The lesson I learned too late in my career (fortunately I’m still some semblance of young) was that user experience trumps numbers.

Let Players Carry the Ball

A final thing that I found interesting as I’ve observed dedicated players is that they are almost universally invested in the game. If a player isn’t invested in the game, they won’t keep playing. There’s a counterpoint to that as well: I’ve seen players who are quite interested and willing to put in a lot of effort, but weren’t able to for any of a variety of reasons.

One of the regrets I have from my time as an early GM was when I had a friend who really wanted to join us for a session. I did all the stuff: made him a character, gave him a super nifty handout with all his abilities and stats, and even told him how to play his character.

He never returned for a second game.

I don’t know why, exactly, that friend of mine only joined us once, but I have a few suspicions, and the most pressing one comes down to this: I didn’t let him carry the ball.

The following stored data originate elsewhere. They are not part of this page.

/-! ### writePostCount -/

@[simp] theorem State.writePostCount_pending (s : State) (n : Fin 4) : (s.writePostCount n).pending = s.pending := rfl
@[simp] theorem State.writePostCount_now (s : State) (n : Fin 4) : (s.writePostCount n).now = s.now := rfl
@[simp] theorem State.writePostCount_startUp (s : State) (n : Fin 4) : (s.writePostCount n).startUp = s.startUp := rfl
@[simp] theorem State.writePostCount_initEnd (s : State) (n : Fin 4) : (s.writePostCount n).initEnd = s.initEnd := rfl
@[simp] theorem State.writePostCount_resetLow (s : State) (n : Fin 4) : (s.writePostCount n).resetLow = s.resetLow := rfl
@[simp] theorem State.writePostCount_freeIndex (s : State) (n : Fin 4) : (s.writePostCount n).freeIndex = s.freeIndex := rfl
@[simp] theorem State.writePostCount_xm (s : State) (n : Fin 4) : (s.writePostCount n).xm = s.xm.write (slotStateOffset n + 14) (wordN s.rcu.postCount) := rfl
@[simp] theorem State.writePostCount_rc (s : State) (n : Fin 4) : (s.writePostCount n).rc = s.rc := rfl
@[simp] theorem State.writePostCount_tru (s : State) (n : Fin 4) : (s.writePostCount n).tru = s.tru := rfl
@[simp] theorem State.writePostCount_reg (s : State) (n : Fin 4) : (s.writePostCount n).reg = s.reg := rfl
@[simp] theorem State.writePostCount_link (s : State) (n : Fin 4) : (s.writePostCount n).link = s.link := rfl
@[simp] theorem State.writePostCount_tloss (s : State) (n : Fin 4) : (s.writePostCount n).tloss = s.tloss := rfl
@[simp] theorem State.writePostCount_pt (s : State) (n : Fin 4) : (s.writePostCount n).pt = s.pt := rfl
@[simp] theorem State.writePostCount_vw (s : State) (n : Fin 4) : (s.writePostCount n).vw = s.vw := rfl
@[simp] theorem State.writePostCount_tu (s : State) (n : Fin 4) : (s.writePostCount n).tu = s.tu := rfl
@[simp] theorem State.writePostCount_rcu (s : State) (n : Fin 4) : (s.writePostCount n).rcu = s.rcu := rfl
@[simp] theorem State.writePostCount_rn (s : State) (n : Fin 4) : (s.writePostCount n).rn = s.rn := rfl
@[simp] theorem State.writePostCount_cw (s : State) (n : Fin 4) : (s.writePostCount n).cw = s.cw := rfl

Players need to get an opportunity to shine, to bring in their creativity and agency, as well as be treated like responsible players. Give players tools in your games, settings, and systems to actually do what they want to do. Roleplaying is about creativity and storytelling, not following a set path of options and choices like in a video game or simply following along like in a novel or TV show.

Wrap Up

The biggest thing I learned in my time as a GM and a designer is to give up on pursuing notions doggedly and learn to achieve an optimal result, even if you sacrifice an occasional design paradigm or don’t do a “best practice” as it’s found in a textbook.

Having an opportunity to study and reflect is important, and as I reflect on my old games in preparation for my new games I’m seeing trends and patterns. If there were one thing I could change about my old games, it’s that I didn’t ever see them as anything more than a vehicle to a system, a coded set of rules and laws as programmatic as a loop of code.

That’s not to say that games won’t work out a certain way: there’s fun to be found in the investigators looking into Cthulhu only to find that they’re outmatched, and that’s not wrong.

But as I look further and further into successful games I’ve run and the things that have made games great, I find increasingly that it’s based on a sort of purity of purpose: fun in light of process.